Che cos'è il finocchio

Il finocchio è una pianta erbacea spontanea perenne tipica del bacino del mediterraneo che appartiene alla famiglia delle ombrellifere. Ne esistono due qualità: quello coltivato (o dolce) e quello selvatico detto anche finocchietto o finocchina. Il finocchio coltivato viene utilizzato nelle nostre cucine come ortaggio. Per preparare la tisana è necessario utilizzare il finocchio selvatico che si trova in tutte le erboristerie. Per preparare l'infuso vengono utilizzati i frutti, impropriamente chiamati "semi", della pianta. I frutti di finocchio contengono sali minerali, vitamine e un olio volatile ricco in anetolo, che conferisce al prodotto la caratteristica funzione digestiva e l'inconfondibile profumo. La raccolta del finocchio selvatico avviene tra la fine di agosto e settembre.

Benefici dell'infuso di finocchio

Il beneficio più conosciuto dell'infuso di finocchio è l'effetto digestivo dovuto ad un'azione antifermentativa che contrasta il gonfiore addominale. L'ideale è assumerne una tazza alla fine del pasto. Ultimamente si sono scoperte altre qualità della tisana al finocchio. La stessa risulta antimeteorica ed agisce sulla muscolatura del colon rilassandola: questa caratteristica è molto utile per chi soffre della sindrome del colon irritabile e di stitichezza. Questa tisana può essere utilizzata, dopo aver sentito il parere del pediatra, anche dai bambini piccoli per contrastare le coliche addominali. Anche le mamme in allattamento possono utilizzarla in quanto aumenta la produzione del latte, conferisce un buon sapore allo stesso e l'effetto anti-colica passa nel latte materno. Sciacqui con l'infuso di finocchio sono utili per combattere l'alitosi.
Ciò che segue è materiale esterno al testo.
/-- A submission (R70-R72): the state and the result word. -/
def submit (s : State) (ten : BitVec 4) (ws : List Word) : State × Word :=
  let w := fun k => ws.getD k 0
  if (tenantOf s ten.toNat).en = false then (s, 2)
  else if recordBad ws then (s, 1)
  else match readStages (nf (w 3).toNat 3 3 + 1) s ten (w 1).toNat [] with
    | none => (s, 4)
    | some (st, s) =>
      let n := freeLaunch s s.dist.nextLaunch (s.dist.launches.length + 2)
      let pred := predOf s ten (w 3).toNat (w 7).toNat
      let l : Launch := ⟨n, ten, w 0, w 2, w 3, w 4, w 5, BitVec.ofNat 32 (w 7).toNat, pred.map (·.num), (pred.map tscopeOf).getD 0, st,
        .queued, 0⟩
      if st.any entryRefused then (s, 1)
      else if tooBig s l then (s, 3)
      else if 256 ≤ (s.dist.launches.filter fun x => x.ten == ten && prioOf x == prioOf l && x.st == .queued).length then (s, 2)
      else
        let k := ten.toNat * 8 + prioOf l
        ({ s with dist := { s.dist with
          launches := s.dist.launches ++ [l]
          nextLaunch := (n + 1) % 2 ^ 23
          accepted := tset s.dist.accepted k (tget 0 s.dist.accepted k + 1) } }, BitVec.ofNat 64 (n * 256))

/-- LAUNCH from its wait for the fibre's earlier accesses on (R304). -/
def launchEff (t : State) (va : Word) (d : Reg) : Eff :=
  if !allPerformed t t.fib.id then .later .accesses (.launch va) t
  else goOn (.launch va) (readBlock 8 (releaseAt t t.fib.ident.tenant t.fib.core 4) va [] fun t ws =>
    let t := raiseClock t 1088 (clockOf t t.fib.core)
    let r := submit t t.fib.ident.tenant ws
    .done (setLong r.1 d r.2 0))

/-- LAUNCH (R304). -/
def execLaunch (y : Bool) (gd ga : BitVec 4) (la : Bool) (s : State) : Out :=
  let i := Instr.launch y gd ga la
  issue s ⟨i, y, false, 0, noHandler i, [(ga, la)], gd, true⟩ fun t v =>
    if !aligned (arg v 0) 64 then .trap cALIGN (arg v 0) else launchEff t (arg v 0) gd

/-- The doublewords of a window's record. -/
def windowWords (b : Tbl Byte) : List Word :=
  (List.range 8).map fun k => BitVec.ofNat 64 (leNat ((List.range 8).map fun i => tget 0 b (8 * k + i)))

/-- HOST_LAUNCH_WRITE (R28, R29, R70, R234). -/
def hostLaunch (s : State) (ten : BitVec 4) (off : Nat) (bytes : List Byte) : State :=
  if s.dev.go = false ∨ (tenantOf s ten.toNat).en = false then countViolation s
  else
    let w := tget Window.reset s.dist.windows ten.toNat
    let put := fun (a : Window) (i : Nat) =>
      if off + i < 64 then { a with
        bytes := tset a.bytes (off + i) (bytes.getD i 0)
        mask := if 56 ≤ off + i then a.mask ||| BitVec.ofNat 8 (2 ^ (off + i - 56)) else a.mask }
      else a
    let w := (List.range bytes.length).foldl put w
    let keep := fun (s : State) (w : Window) => { s with dist := { s.dist with windows := tset s.dist.windows ten.toNat w } }
    if w.mask = 0xFF then
      let r := submit s ten (windowWords w.bytes)
      keep r.1 { w with
        mask := 0
        result := r.2 }
    else keep s w

/-- A tenant's MSI-X table entry; masked at reset (log entry 3). -/
def msixEntry (s : State) (k : Nat) : BitVec 128 := tget (BitVec.ofNat 128 (2 ^ 96)) s.host.msix k

/-- An MSI-X message is sent, or waits for its vector to be unmasked (R28). -/
def raiseVector (s : State) (ten : BitVec 4) (vec : Nat) : State :=
  let k := ten.toNat * 2048 + vec
  let e := (msixEntry s k).toNat
  if nb e 96 then { s with host := { s.host with pendingIrq := sAdd s.host.pendingIrq k } }
  else { s with host := { s.host with
    pendingIrq := sDel s.host.pendingIrq k
    sent := s.host.sent ++ [(k, BitVec.ofNat 64 e, BitVec.ofNat 32 (nf e 64 32))] } }

/-- HOST_MSIX_ENTRY_WRITE (R28, R29): bytes of an entry; unmasking a vector whose bit is pending sends its message. -/
def hostMsix (s : State) (ten : BitVec 4) (vec off : Nat) (bytes : List Byte) : State :=
  if (tenantOf s ten.toNat).en = false then countViolation s
  else if 2048 ≤ vec ∨ 16 < off + bytes.length then s
  else
    let k := ten.toNat * 2048 + vec
    let e := (msixEntry s k).toNat
    let n := 8 * bytes.length
    let v := e - nf e (8 * off) n * 2 ^ (8 * off) + leNat bytes * 2 ^ (8 * off)
    let s := { s with host := { s.host with msix := tset s.host.msix k (BitVec.ofNat 128 v) } }
    if sHas s.host.pendingIrq k && !nb v 96 then raiseVector s ten vec else s

/-- The completion word's store (R73, R71): a failure drops it and is counted. -/
def storeCompletion (s : State) (l : Launch) : State :=
  if l.cpladdr = 0 then s
  else match translateAgent s noTlb l.ten 0 .store l.cpladdr.toNat with
    | .ok a =>
      if isRemote s a.pa then
        (match unreachable s (paMod a.pa) with
          | some _ => countDrop s
          | none => sendFar s .nobody 1 { blankReq s 1088 l.ten .store 0 8 a.pa l.cpladdr with
              gr := a.gr
              data := l.cplval
              rel := some 6 } (ownIdent s 0x448))
      else if (regionOf a.pa = 3 ∧ mayReach s l.ten 0 a.pa = false) ∨ switchOther s l.ten a.pa = true then countDrop s
      else if regionOf a.pa = 5 then devWrite s false (a.pa % 2 ^ 24) 8 l.cplval
      else if regionOf a.pa = 4 then { s with host := { s.host with writes := s.host.writes ++ [(a.pa % 2 ^ 48, 8, l.cplval)] } }
      else if homeLost s a.pa then countDrop s
      else
        let s := flushAll s fun x => lineBase a.gr x == lineBase a.gr a.pa
        let p := scStoreTs (wrHome s a.pa 8 l.cplval.toNat) (lineKey a.gr a.pa) (clockOf s 1088)
        p.2
    | _ => countDrop s

/-- A completed launch leaves the distributor, with its gangs, their grid tags and image regions (R63, R80). -/
def forget (s : State) (n : Nat) : State :=
  let s := (launchGangs s n).foldl (fun s g => freeRegion s g.region) s
  { s with
    dist := { s.dist with
      launches := s.dist.launches.filter fun l => l.num != n
      gangs := s.dist.gangs.filter fun g => g.launch != n
      grids := s.dist.grids.filter fun x => x.launch != n
      barriers := s.dist.barriers.filter fun b => !(b.grid && b.key / 8 == n) } }

/-- LAUNCH_COMPLETION (R73): accesses performed at system scope, the completion word, the interrupt. -/
def launchDoneSteps (s : State) (n : Nat) : State :=
  match launchOf s n with
  | none => s
  | some l =>
    if l.st ≠ .done then s
    else
      let s := storeCompletion (flushAll s fun _ => true) l
      let s := if nb l.flags.toNat 14 then raiseVector s l.ten (nf l.flags.toNat 15 11) else s
      forget s n

/-- A task fibre at its start (R287), of a launch of this module by number, or of a gang of another (R51), whose return word its home
stores. -/
def taskFibre (core : Nat) (t : Task) (l : Nat) : Fibre :=
  let far := t.guest.isSome
  let f := (List.range t.args.length).foldl (fun f i => writeShort f (BitVec.ofNat 4 (i + 1)) (t.args.getD i 0)) Fibre.blank
  { f with
    core := core
    run := .eligible
    pc := t.pc
    dchk := t.lflags.getLsbD 2
    hzchk := t.lflags.getLsbD 3
    ident := { Ident.none with
      kind := .task
      tenant := t.ten
      gang := if far then none else some t.gang
      launch := l
      fcoord := t.fcoord
      gangid := t.gangid
      fstage := t.fstage
      budget := t.budget
      tscope := t.tscope
      ret := t.ret
      retScope := if far then 5 else t.retScope
      node := t.node
      guest := t.guest
      lflags := if far then t.lflags else 0 } }

/-- The launch under which a queued task may start: its gang is Resident, or lies on another module that has given the task its number
(R51, R287). -/
def taskLaunch (s : State) (t : Task) : Option Nat :=
  match t.guest with
  | some (_, n) => if n = 0 then none else some 0
  | none => (gangOf s t.gang).bind fun g => if g.st = .resident then some g.launch else none

/-- TASK_START (R86, R287, R424): the head entry of a core's queue becomes a fibre of its gang when the core has the room; its start is an acquire
at Sc. -/
def taskStart (s : State) (core : Nat) : State :=
  match (coreOf s core).taskq with
  | [] => s
  | t :: r =>
    match taskLaunch s t with
    | none => s
    | some l =>
      if roomFor s core t.budget = true ∧ otherTenant s core t.ten = false ∧ (coreOf s core).retired = false then
        let s := setCore s core (refill { coreOf s core with taskq := r })
        addFibre (acquireAt s t.ten core t.retScope) (taskFibre core t l)
      else s
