-- ==== Sys2Proof/Machine/Image.lean ====
section
/-! DEFINITION. Images: closing one, and a gang's resumption or start when its claim completes (R59, R61, R76, R77, R80-R85, R114, R310,
R339, R345, R400, R404). -/

namespace Sys2Proof.Machine

/-- Whether a fibre belongs to a gang and is still on this module. -/
def inGang (g : Nat) (f : Fibre) : Bool :=
  f.ident.gang == some g && match f.run with
    | .exited => false
    | .away _ => false
    | _ => true

/-- Whether a fibre has already taken a slot of the GBEL that it waits in (R231). -/
def slotsBegun (f : Fibre) : Bool :=
  match f.run with
  | .parked (.job _ _ _ _ (.belief _ _ _ _ _ _)) => f.words.any fun w => w.op == 2
  | _ => false

/-- Whether a fibre's wait lets its gang's image close (R81, R82, R345): the waits of R82 and those in which nothing has been
performed; the bounded waits end first, and words that other modules have been asked for come first. -/
def waitCloses (s : State) (f : Fibre) : Bool :=
  match f.run with
  | .migrating _ _ => false
  | .parked w => !slotsBegun f
    && (match plainWait w with
      | .walk n => n == 0
      | .req r => s.ms.reqs.any fun q => q.id == r && q.arrived && q.rem.isNone
      | .trap _ _ => false
      | .doom => false
      | .closing _ => false
      | .fetch => f.words.all fun w => w.here
      | .callat _ _ => false
      | .vector => false
      | .codebook _ => false
      | .image _ => false
      | .tlb _ _ _ _ => false
      | .mask _ _ => false
      | .free _ => false
      | .post => false
      | .cancel _ => false
      | .amsg _ => false
      | .rewrite _ => false
      | .offer _ _ => false
      | _ => true)
  | _ => true

/-- Whether a fibre has come to a boundary with its issued instructions completed and its accesses performed (R81). -/
def fibreCloses (s : State) (f : Fibre) : Bool :=
  waitCloses s f && allReady f && s.ms.reqs.all fun q => q.fib != f.id || f.run == .parked (.req q.id)

/-- Whether the commands that the gang's fibres, exited ones among them, have issued to the engines have drained (R81). -/
def enginesClose (s : State) (g : Gang) : Bool :=
  let mine := fun (n : Nat) => (allFibres s).any fun f => f.id == n && inGang g.id f
  !(s.cores.any (fun c => c.2.fifo.any (fun x => x.gang == some g.id) || c.2.vec.any fun x => mine x.fib)
    || s.idxCmds.any (fun c => c.gang == some g.id)
    || s.recvs.any (fun e => e.2.pulls.any (fun p => p.recv.gang == some g.id) || e.2.posting.any fun p => p.2.2.gang == some g.id)
    || (arrayOf s (clusterOf (g.cores.headD 0))).cmds.any fun c => g.cores.contains c.core && (fibreOf s c.fib).isNone)

/-- A fibre as its image holds it, with the state it resumes in (R82): what was withdrawn issues again, a WAITA has status 3, an ALIGN
has ended. -/
def imagedFibre (s : State) (f0 : Fibre) : Fibre :=
  let f := { drain f0 with recalled := false }
  let again := { f with
    run := .eligible
    words := []
    heldFree := 0
    heldDest := 0 }
  match f.run with
  | .parked w =>
    (match w with
      | .req r => if s.ms.reqs.any (fun q => q.id == r && q.kind == .waita) then completeIn f (some 3) else again
      | .align => completeIn f none
      | .barrier _ => f
      | .store => f
      | _ => again)
  | _ => { f with run := .eligible }

/-- The lease of a gang and its commands, or those of a resumed holder that still asks (R339). -/
def leaseOf (s : State) (g : Gang) : Option Lease × List MCmd :=
  let a := arrayOf s (clusterOf (g.cores.headD 0))
  let mine := fun (n : Nat) => (allFibres s).any fun f => f.id == n && inGang g.id f
  match a.lease with
  | some l =>
    if mine l.fib then (some l, a.cmds)
    else match a.wait.find? fun q => q.again && mine q.fib with
      | some q => (some ⟨q.fib, 0, q.bound, q.rel⟩, q.cmds)
      | none => (none, [])
  | none => match a.wait.find? fun q => q.again && mine q.fib with
    | some q => (some ⟨q.fib, 0, q.bound, q.rel⟩, q.cmds)
    | none => (none, [])

/-- Whether a physical address lies in a gang's reservation (R84). -/
def inReservation (s : State) (g : Gang) (pa : Nat) : Bool :=
  regionOf pa == 3 && !isRemote s pa && gangHolds g (spadCore pa) (pa % 2 ^ 20)

/-- Whether a posted receive is withdrawn with a gang (R84). -/
def recvWithdrawn (s : State) (g : Gang) (r : Recv) : Bool :=
  r.gang == some g.id && (inReservation s g r.stat || r.tile.isSome || r.runs.any fun x => inReservation s g x.pa)

/-- What a gang's k-th core gives its image (R83): bytes, full and poisoned words, tile entries, bank words, a codebook and tasks. -/
def imageBytes (s : State) (g : Gang) (k : Nat) : List (Nat × Nat × Byte) :=
  let lo := spadPa s (g.cores.getD k 0) (g.spad.getD k 0)
  (s.ms.mem.filter fun c => decide (lo ≤ c.1) && decide (c.1 < lo + resLen g k)).map fun c => (k, c.1 - lo, c.2)

/-- The words of a list that lie in the k-th reservation, by their place in it. -/
def imageWords (s : State) (g : Gang) (k : Nat) (ws : List Nat) : List (Nat × Nat) :=
  let lo := spadPa s (g.cores.getD k 0) (g.spad.getD k 0) / 8
  (ws.filter fun w => decide (lo ≤ w) && decide (w < lo + ceilDiv (resLen g k) 8)).map fun w => (k, w - lo)

/-- The tile entries of the k-th core. -/
def imageTiles (s : State) (g : Gang) (k : Nat) : List (Nat × Nat × BitVec 64) :=
  let t0 := g.tile.getD k 0
  ((coreOf s (g.cores.getD k 0)).tiles.filter fun e => decide (t0 ≤ e.1) && decide (e.1 < t0 + g.tiles)).map fun e => (k, e.1 - t0, e.2)

/-- The task entries in a gang's context, with the place of their core in the gang (R83), or 1024 and the number of another core. -/
def imageTasks (s : State) (g : Gang) : List (Nat × Task) :=
  s.cores.flatMap fun c => ((c.2.taskq ++ c.2.late).filter fun t => t.gang == g.id && t.guest.isNone).map fun t => ((coreIndex g c.1).getD (1024 + c.1), t)

/-- The walkers that a gang holds, that of its own cluster first: a fibre that has migrated may have started one elsewhere (R83, R375). -/
def gangWalkers (s : State) (g : Gang) : List (Nat × Walker) :=
  let cl := clusterOf (g.cores.headD 0)
  let ws := s.walkers.filter fun w => w.2.gang == some g.id
  (ws.filter fun w => w.1 == cl) ++ ws.filter fun w => w.1 != cl

/-- A gang's image (R83). -/
def makeImage (s : State) (g : Gang) : Image :=
  let ks := List.range g.cores.length
  let core := fun k => coreOf s (g.cores.getD k 0)
  let x := leaseOf s g
  { cores := g.cores
    bases := g.spad
    tbases := g.tile
    fibres := ((allFibres s).filter (inGang g.id)).map (imagedFibre s)
    spad := ks.flatMap (imageBytes s g)
    full := ks.flatMap fun k => imageWords s g k s.ms.full
    bad := ks.flatMap fun k => imageWords s g k s.ms.poison
    clocks := g.cores.map (clockOf s)
    fclocks := ((allFibres s).filter (inGang g.id)).map fun f => (f.id, clockOf s f.core)
    tiles := ks.flatMap (imageTiles s g)
    bank := if g.acc then ks.flatMap fun k => (core k).bank.map fun e => (k, e.1, e.2) else []
    books := (ks.filter fun k => (core k).book != []).map fun k => (k, (core k).book)
    lease := x.1
    cmds := x.2
    tasks := imageTasks s g
    walkers := gangWalkers s g
    recvs := s.recvs.flatMap fun e => (e.2.posted.filter (recvWithdrawn s g)).map fun r => (e.1, r) }

/-- What the engines and waiting lists keep of an imaged gang is withdrawn (R82, R84, R339). -/
def withdraw (s : State) (g : Gang) (mine : Nat → Bool) : State :=
  let cl := clusterOf (g.cores.headD 0)
  let a := arrayOf s cl
  let held := match a.lease with
    | some l => mine l.fib
    | none => false
  let s := setArray s cl { a with
    lease := if held then none else a.lease
    cmds := if held then [] else a.cmds
    wait := a.wait.filter fun q => !mine q.fib }
  { s with
    walkers := s.walkers.filter fun w => w.2.gang != some g.id
    cores := s.cores.map fun c => (c.1, refill { c.2 with
      taskq := c.2.taskq.filter fun t => t.gang != g.id || t.guest.isSome
      late := c.2.late.filter fun t => t.gang != g.id })
    walkWait := s.walkWait.filter fun w => !mine w.2
    watches := s.watches.filter fun w => !(mine w.fib && w.rem.isNone)
    recvs := s.recvs.map fun e => (e.1, { e.2 with posted := e.2.posted.filter fun r => !recvWithdrawn s g r })
    ms := { s.ms with reqs := s.ms.reqs.filter fun q => !mine q.fib } }

/-- Waits of some fibres at homes on other modules are given up there (R82): each home is asked once. -/
def askWithdraw (s : State) (fs : List Fibre) : State :=
  fs.foldl (fun s f => match f.run with
    | .parked (.req r) => (match reqOf s r with
      | some q =>
        if q.sent && q.place == 0 && (q.kind == .feLoad || q.kind == .feStore || q.kind == .waita) then
          modReq (tellModule s f (paMod q.pa) r 14 0 []) r fun q => { q with place := 1 }
        else s
      | none => s)
    | _ => s) s

/-- Whether a fibre of a gang is on another module: it is asked for, and the image waits for it (R46). -/
def anyAway (s : State) (n : Nat) : Bool := (gangFibres s n).any fun f => match f.run with
  | .away _ => true
  | _ => false
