theorem cmplti (y : Bool) (gd : BitVec 4) (ga : BitVec 4) (la : Bool) (imm : BitVec 15) : Statement (.cmplti y gd ga la imm) := by
  have q_gd := gd.isLt
  have q_ga := ga.isLt
  have q_imm := imm.isLt
  have b_y := b1_lt y
  have b_la := b1_lt la
  refine of_number _ (encI y 0x19 gd.toNat ga.toNat la imm.toNat) rfl (lt_I y 0x19 gd.toNat ga.toNat la imm.toNat (by decide) gd.isLt ga.isLt imm.isLt) fun h => ?_
  have hm := maj_I y 0x19 gd.toNat ga.toNat la imm.toNat (by decide) gd.isLt ga.isLt imm.isLt
  have hy := y_I y 0x19 gd.toNat ga.toNat la imm.toNat (by decide) gd.isLt ga.isLt imm.isLt
  have hl := low_I y 0x19 gd.toNat ga.toNat la imm.toNat imm.isLt
  have a20 := at20_I y 0x19 gd.toNat ga.toNat la imm.toNat gd.isLt ga.isLt imm.isLt
  have a16 := at16_I y 0x19 gd.toNat ga.toNat la imm.toNat ga.isLt imm.isLt
  have a15 := at15_I y 0x19 gd.toNat ga.toNat la imm.toNat imm.isLt
  generalize encI y 0x19 gd.toNat ga.toNat la imm.toNat = w at *
  have e1 : fB w 31 = y := fB_eq _ _ _ (hy)
  have e2 : fV w 20 4 = gd := fV_eq _ _ _ _ (a20)
  have e3 : fV w 16 4 = ga := fV_eq _ _ _ _ (a16)
  have e4 : fB w 15 = la := fB_eq _ _ _ (a15)
  have e5 : fV w 0 15 = imm := fV_eq _ _ _ _ (((field_low _ _ 0 15 15 (by decide) hl)).trans (by omega))
  have hM : fN w 24 7 = 0x19 := hm
  rw [at_dec19 w hM]
  simp only [dec19, e1, e2, e3, e4, e5, need, h]
  rfl

theorem cmpltiUns (y : Bool) (gd : BitVec 4) (ga : BitVec 4) (la : Bool) (imm : BitVec 15) : Statement (.cmpltiUns y gd ga la imm) := by
  have q_gd := gd.isLt
  have q_ga := ga.isLt
  have q_imm := imm.isLt
  have b_y := b1_lt y
  have b_la := b1_lt la
  refine of_number _ (encI y 0x1A gd.toNat ga.toNat la imm.toNat) rfl (lt_I y 0x1A gd.toNat ga.toNat la imm.toNat (by decide) gd.isLt ga.isLt imm.isLt) fun h => ?_
  have hm := maj_I y 0x1A gd.toNat ga.toNat la imm.toNat (by decide) gd.isLt ga.isLt imm.isLt
  have hy := y_I y 0x1A gd.toNat ga.toNat la imm.toNat (by decide) gd.isLt ga.isLt imm.isLt
  have hl := low_I y 0x1A gd.toNat ga.toNat la imm.toNat imm.isLt
  have a20 := at20_I y 0x1A gd.toNat ga.toNat la imm.toNat gd.isLt ga.isLt imm.isLt
  have a16 := at16_I y 0x1A gd.toNat ga.toNat la imm.toNat ga.isLt imm.isLt
  have a15 := at15_I y 0x1A gd.toNat ga.toNat la imm.toNat imm.isLt
  generalize encI y 0x1A gd.toNat ga.toNat la imm.toNat = w at *
  have e1 : fB w 31 = y := fB_eq _ _ _ (hy)
  have e2 : fV w 20 4 = gd := fV_eq _ _ _ _ (a20)
  have e3 : fV w 16 4 = ga := fV_eq _ _ _ _ (a16)
  have e4 : fB w 15 = la := fB_eq _ _ _ (a15)
  have e5 : fV w 0 15 = imm := fV_eq _ _ _ _ (((field_low _ _ 0 15 15 (by decide) hl)).trans (by omega))
  have hM : fN w 24 7 = 0x1A := hm
  rw [at_dec1A w hM]
  simp only [dec1A, e1, e2, e3, e4, e5, need, h]
  rfl

theorem extr (y : Bool) (gd : BitVec 4) (ga : BitVec 4) (la : Bool) (pos : BitVec 6) (len : BitVec 6) : Statement (.extr y gd ga la pos len) := by
  have q_gd := gd.isLt
  have q_ga := ga.isLt
  have q_pos := pos.isLt
  have q_len := len.isLt
  have b_y := b1_lt y
  have b_la := b1_lt la
  have hlo : (pos.toNat * 0x40 + len.toNat) < 32768 := by omega
  refine of_number _ (encI y 0x1B gd.toNat ga.toNat la (pos.toNat * 0x40 + len.toNat)) rfl (lt_I y 0x1B gd.toNat ga.toNat la (pos.toNat * 0x40 + len.toNat) (by decide) gd.isLt ga.isLt hlo) fun h => ?_
  have hm := maj_I y 0x1B gd.toNat ga.toNat la (pos.toNat * 0x40 + len.toNat) (by decide) gd.isLt ga.isLt hlo
  have hy := y_I y 0x1B gd.toNat ga.toNat la (pos.toNat * 0x40 + len.toNat) (by decide) gd.isLt ga.isLt hlo
  have hl := low_I y 0x1B gd.toNat ga.toNat la (pos.toNat * 0x40 + len.toNat) hlo
  have a20 := at20_I y 0x1B gd.toNat ga.toNat la (pos.toNat * 0x40 + len.toNat) gd.isLt ga.isLt hlo
  have a16 := at16_I y 0x1B gd.toNat ga.toNat la (pos.toNat * 0x40 + len.toNat) ga.isLt hlo
  have a15 := at15_I y 0x1B gd.toNat ga.toNat la (pos.toNat * 0x40 + len.toNat) hlo
  generalize encI y 0x1B gd.toNat ga.toNat la (pos.toNat * 0x40 + len.toNat) = w at *
  have e1 : fN w 12 3 = 0 := ((field_low _ _ 12 3 15 (by decide) hl)).trans (by omega)
  have e2 : fB w 31 = y := fB_eq _ _ _ (hy)
  have e3 : fV w 20 4 = gd := fV_eq _ _ _ _ (a20)
  have e4 : fV w 16 4 = ga := fV_eq _ _ _ _ (a16)
  have e5 : fB w 15 = la := fB_eq _ _ _ (a15)
  have e6 : fV w 6 6 = pos := fV_eq _ _ _ _ (((field_low _ _ 6 6 15 (by decide) hl)).trans (by omega))
  have e7 : fV w 0 6 = len := fV_eq _ _ _ _ (((field_low _ _ 0 6 15 (by decide) hl)).trans (by omega))
  have hM : fN w 24 7 = 0x1B := hm
  rw [at_dec1B w hM]
  simp only [dec1B, e1, e2, e3, e4, e5, e6, e7, need, h]
  rfl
Altri usi dei semi di finocchio

Il finocchietto si presta a molti altri usi. I semi di finocchio possono essere masticati tal quali per combattere l'alitosi. Possono essere aggiunti ai piatti di carne, in particolare al maiale come avviene in molti salumi tipici della Basilicata e della Puglia. Alcuni tipi di pane o di dolci da forno sono arricchiti da questo aroma. Il pesce può essere insaporito dal finocchietto che regala allo stesso una nota di freschezza. Un classico esempio è la tipica pasta con le sarde che prevede l'aggiunta di finocchietto nella sua preparazione. Si può inoltre preparare un'ottimo liquore che conserva le proprietà benefiche di questa pianta. L'infuso può anche essere utilizzato per fare impacchi oculari in caso di congiuntivite o blefarite in quanto risulta un'ottimo antiinfiammatorio.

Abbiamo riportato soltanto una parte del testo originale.